B.D. Baggies, purveyor of pre-laundered button-down shirts, used stacks of display cubbies, headless body forms and even a laundry-detergent scent to give its 372-square-foot space a more solid presence. Tommy Hilfiger’s Prep World, an 800-square-foot pop-up beach house on a worldwide tour this summer, feels as permanent as an actual New England summer cottage, complete with window shutters and a real grass lawn.

The Body Shop’s pop-up at the Goodwood Vintage Festival in West Sussex, U.K., featured customized in-store fixtures and a glass-fronted freezer turned display cabinet. “It kept with a vintage feel while still being a merchandising space you could shop out of,” says Martin Crehan, senior creative for Green Room Retail Ltd. (Birmingham, U.K.), which designed the space.

Food-based pop-ups are also serving up more complex designs. As part of the 25th anniversary celebration of the James Beard Foundation, a 4000-square-foot temporary restaurant, called JBF LTD, opened in New York’s Chelsea Market for five weeks this past April.

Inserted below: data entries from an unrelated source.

/-! ### Descriptors and transports -/

/-- IN_LEN of a host command (R473). -/
def hInLen (d : Desc) : Nat := (dw d 6).toNat
/-- OUT_ADDR. -/
def hOutAddr (d : Desc) : Nat := dnum d 32 8
/-- OUT_LEN. -/
def hOutLen (d : Desc) : Nat := (dw d 10).toNat
/-- PARAM. -/
def hParam (d : Desc) : Nat := (dw d 11).toNat
/-- The reserved fields of a host command, and those that it does not use, are 0 (R473). -/
def hFieldsOk (d : Desc) (inp outp param : Bool) : Bool :=
  dheadOk d && dw d 7 == 0 && dw d 12 == 0 && dw d 13 == 0 && dw d 14 == 0 && dw d 15 == 0 &&
  (inp || (dw d 4 == 0 && dw d 5 == 0 && dw d 6 == 0)) && (outp || (dw d 8 == 0 && dw d 9 == 0 && dw d 10 == 0)) &&
  (param || dw d 11 == 0)
/-- The operation came over MCTP (R471). -/
def viaMctp (x : JobSrc) : Bool := decide (69 ≤ x.ring)
/-- Complete a host command with output (R463, R474): over MCTP the output follows the completion entry. -/
@[noinline] def State.hDone (s : State) (src : JobSrc) (opc : Nat) (st : Status) (result detail outAddr : Nat) (out : Bytes) : State :=
  if viaMctp src then s.out (.reply src.issuer st (cqEntry src.tag st opc 0 src.slot result detail false ++ out))
  else (s.putOut 0x44 src outAddr out).complete src opc st result detail
/-- Version negotiated on a transport (R493); 0 none. -/
def State.hVersion (s : State) (mctp : Bool) : Nat := if mctp then s.cmd.i3cVersion else s.cmd.pfVersion
/-- Set the version of a transport. -/
@[noinline] def State.setVersion (s : State) (mctp : Bool) (v : Nat) : State :=
  if mctp then { s with cmd := { s.cmd with i3cVersion := v } } else { s with cmd := { s.cmd with pfVersion := v } }
/-- The highest version of a bitmap (R493). -/
def pickVersion (p : Nat) : Option Nat :=
  if p.testBit 2 then some 0x0300 else if p.testBit 1 then some 0x0201 else if p.testBit 0 then some 0x0200 else none
/-- HOST_NEGOTIATE (R493). -/
@[noinline] def State.negotiate (s : State) (src : JobSrc) (d : Desc) : State :=
  if !hFieldsOk d false false true ∨ 7 < hParam d then s.hDone src 1 stBadOpcode 0 0 0 []
  else match pickVersion (hParam d) with
    | none => s.hDone src 1 stVersion 0 0 0 []
    | some v => (s.setVersion (viaMctp src) v).hDone src 1 stOk v 0 0 []
/-- EXHAUSTED (R484). -/
def State.exhausted (s : State) : Bool := s.cmd.epoch == 0xFFFFFFFF
/-- GET_EPOCH (R495). -/
@[noinline] def State.getEpoch (s : State) (src : JobSrc) (d : Desc) : State :=
  if !hFieldsOk d false false false then s.hDone src 2 stBadOpcode 0 0 0 []
  else s.hDone src 2 stOk (s.cmd.epoch + 2 ^ 32 * s.cmd.epochPending.toNat + 2 ^ 33 * s.exhausted.toNat) 0 0 []
/-- LAST_SEQ in the list of issuers (R494): 0 under version 2.0; no version negotiated has no stated value. -/
def State.listSeq (s : State) (v seq : Nat) : Nat := if v = 0x200 then 0 else if v = 0 then (Config.freeWord s.freeCtr).toNat else seq
/-- The 64 records of ISSUER_LIST (R495). -/
def State.issuerList (s : State) (v : Nat) : Bytes :=
  Bytes.fit (s.cmd.issuers.flatMap (fun i => leBytes 2 i.id ++ leBytes 2 i.rights ++ leBytes 1 1 ++ zeros 3 ++
    leBytes 4 (s.listSeq v i.lastSeq) ++ zeros 4)) 1024
/-- ISSUER_LIST (R495). -/
@[noinline] def State.listIssuers (s : State) (src : JobSrc) (d : Desc) : State :=
  if !hFieldsOk d false true false then s.hDone src 3 stBadOpcode 0 0 0 []
  else if hOutLen d < 1024 then s.hDone src 3 stBadLength 0 0 0 []
  else
    let out := s.issuerList (s.hVersion (viaMctp src))
    (s.freed).hDone src 3 stOk s.cmd.issuers.length 0 (hOutAddr d) out

/-- HOST_NEGOTIATE (R493). -/
def execHostNegotiate (src : JobSrc) (d : Desc) (s : State) : Res := .next (s.job src d 1 (fun s => s.negotiate src d))
/-- GET_EPOCH (R495). -/
def execGetEpoch (src : JobSrc) (d : Desc) (s : State) : Res := .next (s.job src d 2 (fun s => s.getEpoch src d))
/-- ISSUER_LIST (R495). -/
def execIssuerList (src : JobSrc) (d : Desc) (s : State) : Res := .next (s.job src d 3 (fun s => s.listIssuers src d))

/-! ### Commits that the runtime submits for a command -/

/-- Change the command state. -/
@[noinline] def State.modCmd (s : State) (f : CmdState → CmdState) : State := { s with cmd := f s.cmd }
/-- A free hart commit descriptor slot for the runtime's own submissions: the highest empty one. -/
def State.cmdSlot (s : State) : Option Nat := ((List.range 15).reverse).find? (fun k => (s.adm (17 + k)).st == .empty)
/-- The runtime erases `n` blocks of 64 KB of a flash chip select from an address, each once the lease is granted (R180). -/
@[noinline] def State.eraseBlocks (s : State) (p cs a n : Nat) : State := (List.range n).foldl (fun s k => s.eraseAt p cs (a + 0x10000 * k)) s
/-- The runtime erases `n` blocks of 64 KB of the home area from an offset (R113, R358). Erasures are no commits (R317). -/
@[noinline] def State.homeErase (s : State) (off n : Nat) : State := s.eraseBlocks 0 0 (s.homeBase * 2 ^ 24 + off) n
/-- Flash address of the next page of the active half of the command epoch area (R113, R485). -/
def State.epochPage (s : State) : Nat := s.homeBase * 2 ^ 24 + 0x820000 + 0x10000 * s.cmd.half + 256 * s.cmd.used
/-- Submit one PAGE_REC commit of a record in a slot, at the next page (R485). DESIGN CHOICE (log 120): a page whose commit does not end OK is
passed over. -/
@[noinline] def State.recPut (s : State) (slot timeout : Nat) (r : Bytes) : State :=
  (s.enqueue (17 + slot) 2 timeout (.page slot 0 0 s.epochPage r)).modCmd (fun c => { c with used := c.used + 1 })
/-- An epoch record (R485). -/
def epochRec (e : Nat) : Bytes :=
  let b := leBytes 4 0x48504345 ++ leBytes 4 e ++ zeros 20
  b ++ leBytes 4 (crc32c b)
/-- EPOCH of a valid epoch record at the start of a page. -/
def epochOf (p : Bytes) : Option Nat :=
  if Bytes.num p 0 4 = 0x48504345 ∧ Bytes.num p 28 4 = crc32c (Bytes.fit p 28) then some (Bytes.num p 4 4) else none
/-- An issuer record (R490). -/
def issuerRec (kind id rights serial : Nat) (blob : Bytes) : Bytes :=
  let b := leBytes 4 0x52535349 ++ leBytes 1 kind ++ zeros 1 ++ leBytes 2 id ++ leBytes 2 rights ++ zeros 2 ++
    leBytes 4 serial ++ Bytes.fit blob 176 ++ zeros 60
  b ++ leBytes 4 (crc32c b)
/-- A page holds a valid issuer record (R490). -/
def issuerRecOk (p : Bytes) : Bool := Bytes.num p 0 4 == 0x52535349 && Bytes.num p 0xFC 4 == crc32c (Bytes.fit p 0xFC)

/-! ### The boot of the command epoch -/

/-- The highest valid epoch record of the pages read (R485). -/
def epochFind (ps : List Bytes) : Option Nat :=
  (ps.filterMap epochOf).foldl (fun m e => match m with | none => some e | some x => some (max x e)) none
/-- Put a record at its place by SERIAL. -/
def recInsert (l : List Bytes) (r : Bytes) : List Bytes :=
  match l with
  | [] => [r]
  | x :: t => if Bytes.num r 0xC 4 < Bytes.num x 0xC 4 then r :: x :: t else x :: recInsert t r
/-- The issuer records of a half (R490). -/
def recsOf (half : Nat) (ps : List Bytes) : List (Nat × Bytes) := (ps.filter issuerRecOk).map (fun r => (half, r))
/-- Pages of a half up to the last that is not erased. -/
def pagesUsed (ps : List Bytes) : Nat :=
  ((List.range (min 256 ps.length)).filter (fun k => (ps.getD k []).any (fun b => b != 0xFF))).foldl (fun _ k => k + 1) 0
/-- The issuer records of the area in SERIAL order (R490). -/
def State.recsSorted (s : State) : List Bytes := (s.cmd.recs.map (fun x => x.2)).foldl recInsert []
/-- SERIAL of the next record: one more than the highest in the area (R490). -/
def State.nextSerial (s : State) : Nat := (s.cmd.recs.map (fun x => Bytes.num x.2 0xC 4)).foldl max 0 + 1
/-- The compacted copy of the area (R485): the newest epoch record and one REGISTER record for every registered issuer. -/
def State.compacted (s : State) : List Bytes :=
  (if s.cmd.epochPending then s.cmd.found else some s.cmd.epoch).toList.map epochRec ++
  s.cmd.issuers.filterMap (fun i => s.recsSorted.find? (fun r => Bytes.num r 4 1 == 1 && Bytes.num r 0xC 4 == i.serial))
/-- The active half is full (R485): the other is erased and becomes the active one. -/
@[noinline] def State.halfSwitch (s : State) : State :=
  let h := 1 - s.cmd.half
  (s.homeErase (0x820000 + 0x10000 * h) 1).modCmd (fun c => { c with half := h, used := 0, recs := c.recs.filter (fun x => x.1 != h) })
/-- Append a record of the command epoch area by a PAGE_REC commit in a slot (R485); where the active half is full, the compacted copy in the
other half goes first, record by record in the same slot. -/
@[noinline] def State.recCommit (s : State) (slot timeout : Nat) (r : Bytes) : State :=
  if s.cmd.used < 256 then s.recPut slot timeout r
  else match s.compacted ++ [r] with
    | [] => s
    | x :: t => (s.halfSwitch.recPut slot timeout x).modCmd (fun c => { c with copy := c.copy ++ t.map (fun y => (slot, timeout, y)) })
/-- A slot has more records to write. -/
def State.copying (s : State) (slot : Nat) : Bool := s.cmd.copy.any (fun x => x.1 == slot)
/-- A commit of a slot that copies ended OK: its next record is submitted. -/
@[noinline] def State.copyNext (s : State) (slot : Nat) : State :=
  match s.cmd.copy.find? (fun x => x.1 == slot) with
  | some x => (s.modCmd (fun c => { c with copy := c.copy.erase x })).recPut slot x.2.1 x.2.2
  | none => s
/-- A copy ends without its records: the former half is the active one again, and full. -/
@[noinline] def State.copyFail (s : State) (slot : Nat) : State :=
  s.modCmd (fun c => { c with copy := c.copy.filter (fun x => x.1 != slot), half := 1 - c.half, used := 256 })
/-- One record is replayed (R490): REGISTER keeps the last one of an issuer, REMOVE drops it. -/
def replayRec (l : List Bytes) (r : Bytes) : List Bytes :=
  let rest := l.filter (fun x => Bytes.num x 6 2 != Bytes.num r 6 2)
  if Bytes.num r 4 1 = 1 then rest ++ [r] else rest
/-- The blob of one issuer is loaded; one that fails leaves it unregistered (R490). -/
@[noinline] def State.loadIssuer (s : State) (r : Bytes) : State :=
  let x := s.loadBlob 0 (Bytes.slice r 0x10 176)
  if x.2.1 = stOk then
    x.1.modCmd (fun c => { c with issuers := c.issuers ++ [{ id := Bytes.num r 6 2, rights := Bytes.num r 8 2, lastSeq := 0,
                                                             handle := x.2.2, serial := Bytes.num r 0xC 4 }] })
  else x.1
/-- The runtime takes the command epoch at boot (R481, R484, R486, R490). -/
@[noinline] def State.epochBoot (s : State) : State :=
  let old := match s.cmd.found with | some e => e | none => 0
  let s := s.modCmd (fun c => { c with issuers := [], epoch := min 0xFFFFFFFF (old + 1), epochPending := decide (old ≠ 0xFFFFFFFF) })
  let s := if s.cmd.found.isSome then (s.recsSorted.foldl replayRec []).foldl State.loadIssuer s else s
  if old = 0xFFFFFFFF then s
  else (s.modCmd (fun c => { c with epochSlot := some 14 })).recCommit 14 0xFFFF (epochRec (old + 1))

/-! ### The envelope -/

/-- HDR_VER of an envelope (R475). -/
def eVer (b : Bytes) : Nat := Bytes.num b 4 2
/-- ISSUER. -/
def eIssuer (b : Bytes) : Nat := Bytes.num b 6 2
/-- Sequence of COUNTER. -/
def eSeq (b : Bytes) : Nat := Bytes.num b 8 4
/-- Epoch of COUNTER. -/
def eEpoch (b : Bytes) : Nat := Bytes.num b 12 4
/-- CMD. -/
def eCmd (b : Bytes) : Nat := Bytes.num b 0x10 2
/-- LEN. -/
def eLen (b : Bytes) : Nat := Bytes.num b 0x14 4
/-- Command codes of a version (R494). -/
def cmdKnown (ver cmd : Nat) : Bool :=
  decide (1 ≤ cmd) && decide (cmd ≤ 10) && !(ver == 0x200 && (cmd == 7 || cmd == 8))
/-- Payload lengths of a command (R496). -/
def cmdLenOk (cmd len : Nat) : Bool :=
  match cmd with
  | 1 => len == 64 || len == 7488 || len == 14912
  | 2 => len == 7488
  | 3 => len == 224
  | 4 => len == 52
  | 8 => len == 0
  | 9 => len == 1576
  | _ => len == 4
/-- LEN limit of a version (R494). -/
def lenLimit (ver : Nat) : Nat := if ver = 0x300 then 16384 else 8192
/-- Output length of a command. -/
def cmdOut (cmd : Nat) : Nat := if cmd = 9 then 1568 else 0
/-- Checks 1 to 7 of R477 on what was read; the status and DETAIL. -/
def State.envCheck1 (s : State) (mctp : Bool) (d : Desc) (io : JobIo) : Status × Nat :=
  let b := io.data
  if hInLen d < 64 then (stBadLength, 0)
  else if 32 ≤ b.length ∧ cmdKnown 0x300 (eCmd b) ∧ cmdOut (eCmd b) = 0 ∧ hOutLen d ≠ 0 then (stBadLength, 0)
  else if b.length < 32 then (stLengthShort, b.length)
  else if Bytes.num b 0 4 ≠ 0x4C564E45 ∨ Bytes.num b 0x12 2 ≠ 0 ∨ Bytes.num b 0x18 8 ≠ 0 then (stBadOpcode, 0)
  else if s.hVersion mctp = 0 ∨ eVer b ≠ s.hVersion mctp then (stVersion, 0)
  else if !cmdKnown (eVer b) (eCmd b) then (stBadOpcode, 0)
  else if lenLimit (eVer b) < eLen b ∨ !cmdLenOk (eCmd b) (eLen b) ∨ hInLen d < 64 + eLen b ∨ hOutLen d < cmdOut (eCmd b) then (stBadLength, 0)
  else if b.length < 64 + eLen b then (stLengthShort, b.length)
  else (stOk, 0)
/-- A registered issuer. -/
def State.issuer (s : State) (id : Nat) : Option Issuer := s.cmd.issuers.find? (fun i => i.id == id)
/-- The command key of an issuer. -/
def State.cmdKey (s : State) (i : Issuer) : Bytes := (s.slot (hSlot i.handle)).ctx.material
/-- TAG verifies (R476). -/
def State.tagOk (s : State) (i : Issuer) (b : Bytes) : Bool :=
  s.liveH i.handle && kmac256 (s.cmdKey i) (b.take (0x20 + eLen b)) 32 (ascii "MX-CMD") == Bytes.slice b (0x20 + eLen b) 32
/-- Checks 9 to 12 of R477; the status and DETAIL. -/
def State.envCheck2 (s : State) (b : Bytes) : Status × Nat :=
  match s.issuer (eIssuer b) with
  | none => (stAuthFail, 0)
  | some i =>
    if !s.tagOk i b then (stAuthFail, 0)
    else if eEpoch b ≠ s.cmd.epoch ∨ eSeq b ≤ i.lastSeq then (stCounterStale, s.cmd.epoch)
    else if eSeq b = 0xFFFFFFFF ∧ eCmd b ≠ 8 then (stStateForbids, 0)
    else (stOk, 0)
/-- Check 13: the issuer's rights hold the command. -/
def State.rightOk (s : State) (b : Bytes) : Bool := (s.issuer (eIssuer b)).any (fun i => i.rights.testBit (eCmd b - 1))
/-- Change the issuers. -/
@[noinline] def State.modIssuers (s : State) (f : Issuer → Issuer) : State := s.modCmd (fun c => { c with issuers := c.issuers.map f })
/-- The CMD record of an acceptance (R624). -/
@[noinline] def State.cmdRecord (s : State) (j : EnvJob) : State :=
  s.flight 0x07 j.src.issuer (leBytes 1 j.src.ring ++ leBytes 1 (if j.cmd = 0 then 5 else 4) ++ zeros 2 ++ leBytes 4 j.src.tag.toNat ++
    leBytes 2 j.issuer ++ zeros 6 ++ leBytes 8 j.counter ++ (sha256 j.raw).take 16)
/-- COUNTER as the completion's RESULT. -/
def EnvJob.opc (j : EnvJob) : Nat := if j.cmd = 0 then 5 else 4
/-- The completion of an envelope or bootstrap that is no longer running; after a transport reset none is written (R499). -/
@[noinline] def State.envReply (s : State) (j : EnvJob) (st : Status) (result detail : Nat) (out : Bytes) : State :=
  if j.quiet then s else s.hDone j.src j.opc st result detail j.outAddr out
/-- An envelope waits at check 8 (R481, R483). -/
def State.epochWait (s : State) : Bool :=
  s.cmd.epochPending || (match s.cmd.running with | some j => (match j.wait with | .epochAdvance _ => true | _ => false) | none => false)
/-- Entries of the waiting list that reach check 8 note the line position. -/
@[noinline] def State.markWait (s : State) : State :=
  if s.epochWait then
    s.modCmd (fun c => { c with waiting := c.waiting.map (fun j => if j.wait = .none ∧ j.cmd ≠ 0 then { j with wait := .epoch, since := s.posRun } else j) })
  else s
/-- Checks 9 to 13 on the envelope at the head of the order: it completes, or it is accepted (R477, R478); where the epoch has been
exhausted while it waited, STATE_FORBIDS (R484). -/
@[noinline] def State.envTake (s : State) (j : EnvJob) : State :=
  let c := if s.exhausted then (stStateForbids, 0) else s.envCheck2 j.raw
  if c.1 ≠ stOk then s.envReply j c.1 0 c.2 []
  else
    let ok := s.rightOk j.raw
    let s := (s.modIssuers (fun i => if i.id = j.issuer then { i with lastSeq := eSeq j.raw } else i)).cmdRecord j
    if ok then s.modCmd (fun c => { c with running := some { j with accepted := true, wait := .none } })
    else s.envReply j stStateForbids j.counter 0 []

Using a half-mile of wire and 1200 light bulbs, James Biber, partner at Biber Architects (New York), traced patterns across the ceiling to create “stars in the sky.” Eighty black and white cast-aluminum chairs and community-style tables added to the street festival vibe. “It’s not just a lemonade stand,” he says. “It’s all the things that came together to produce this unprecedented moment.”